Aspen spottete und rollte mit den Augen, während Tonks über ihren eigenen tiefstimmigen Versuch, Fred zu imitieren, kicherte. Innerlich raste sie bei der Vorstellung, dass er von ihr schwärmte, selbst wenn es rein platonisch war. Doch so sehr sie sich auch bemühte, nicht amüsiert zu sein, ein kleines Kichern entwich ihr, als sie daran dachte, wie sehr George sich wahrscheinlich über seinen Bruder lustig machte, wenn er tatsächlich in sie verknallt war.
"Tonks, das ist lächerlich. Ich hoffe, du hast Molly gesagt, dass er nicht wirklich an mir interessiert ist", sagte sie bescheiden und wandte den Blick ab, als sie versuchte, es zu leugnen.
"Dann würde ich ja lügen, oder?", stichelte Tonks und genoss es, die Oberhand über ihre Freundin zu haben.
"Oh, verdammt noch mal! Können wir bitte weitermachen?" Aspen stöhnte und verbarg ihr Gesicht hinter dem Krug, als sie einen allzu großen Schluck der süßen Flüssigkeit nahm.
"Na schön", sagte Tonks, aber das freche Grinsen auf ihren Lippen verriet Aspen, dass sie noch lange nicht fertig war. "Solange ich bei deiner Hochzeit Trauzeugin sein darf, Mrs Weasley!"

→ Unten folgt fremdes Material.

-- ==== Sys2Proof/Laws/FootA.lean ====
section
/-! SUPPORT. What an operation may change: one lemma for each operation of Ops, Operands, Journal, Records, Timers, Hopper, Sensing, Bench, Wheel, Conversion, Engine, Feeders, Strings, Battery, Auth, Rails. -/

namespace Sys2Proof.Machine

set_option Elab.async false

/-! ## Ops -/

theorem State.setObj_foot {x1 : Nat} {x2 : Int} {s : State} :
    Foot [] (some [1]) s (State.setObj s x1 x2) := by
  unfold State.setObj
  repeat' first
    | with_reducible exact Foot.refl _ _ _
    | ((with_reducible apply State.setPar_foot); on_goal 2 => first | rfl | (split <;> rfl))

theorem State.modPort_foot {x1 : HostPort} {x2 : HostPortAux → HostPortAux} {s : State} :
    Foot [.ports] (some []) s (State.modPort s x1 x2) := by
  unfold State.modPort
  repeat' first
    | with_reducible exact Foot.refl _ _ _
    | fail_if_no_progress (with_reducible refine Foot.mk' ?_)

theorem State.modFeeder_foot {x1 : Nat} {x2 : FeederAux → FeederAux} {s : State} :
    Foot [.feeders] (some []) s (State.modFeeder s x1 x2) := by
  unfold State.modFeeder
  repeat' first
    | with_reducible exact Foot.refl _ _ _
    | fail_if_no_progress (with_reducible refine Foot.mk' ?_)

theorem State.modStr_foot {x1 : Nat} {x2 : StringAux → StringAux} {s : State} :
    Foot [.strings] (some []) s (State.modStr s x1 x2) := by
  unfold State.modStr
  repeat' first
    | with_reducible exact Foot.refl _ _ _
    | fail_if_no_progress (with_reducible refine Foot.mk' ?_)

theorem State.modModule_foot {x1 : Nat} {x2 : ModuleAux → ModuleAux} {s : State} :
    Foot [.modules] (some []) s (State.modModule s x1 x2) := by
  unfold State.modModule
  repeat' first
    | with_reducible exact Foot.refl _ _ _
    | fail_if_no_progress (with_reducible refine Foot.mk' ?_)

theorem State.modSeg_foot {x1 : Nat} {x2 : SegAux → SegAux} {s : State} :
    Foot [.segs] (some []) s (State.modSeg s x1 x2) := by
  unfold State.modSeg
  repeat' first
    | with_reducible exact Foot.refl _ _ _
    | fail_if_no_progress (with_reducible refine Foot.mk' ?_)

theorem State.modLoop_foot {x1 : Nat} {x2 : LoopAux → LoopAux} {s : State} :
    Foot [.loops] (some []) s (State.modLoop s x1 x2) := by
  unfold State.modLoop
  repeat' first
    | with_reducible exact Foot.refl _ _ _
    | fail_if_no_progress (with_reducible refine Foot.mk' ?_)

theorem State.modPhase_foot {x1 : Nat} {x2 : PhaseAux → PhaseAux} {s : State} :
    Foot [.phases] (some []) s (State.modPhase s x1 x2) := by
  unfold State.modPhase
  repeat' first
    | with_reducible exact Foot.refl _ _ _
    | fail_if_no_progress (with_reducible refine Foot.mk' ?_)

theorem State.modRail_foot {x1 : Nat} {x2 : RailAux → RailAux} {s : State} :
    Foot [.rails] (some []) s (State.modRail s x1 x2) := by
  unfold State.modRail
  repeat' first
    | with_reducible exact Foot.refl _ _ _
    | fail_if_no_progress (with_reducible refine Foot.mk' ?_)

theorem State.modTherm_foot {x1 : Nat} {x2 : ThermAux → ThermAux} {s : State} :
    Foot [.therms] (some []) s (State.modTherm s x1 x2) := by
  unfold State.modTherm
  repeat' first
    | with_reducible exact Foot.refl _ _ _
    | fail_if_no_progress (with_reducible refine Foot.mk' ?_)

Sie brach in Gelächter aus, während Aspen laut und verzweifelt aufstöhnte. Mit einem letzten missbilligenden Grunzen des alten, kahlköpfigen Mannes machten sie weiter und unterhielten sich über winzige, belanglose Themen, die weitaus heiterer waren als die Welt, in der sie gerade lebten.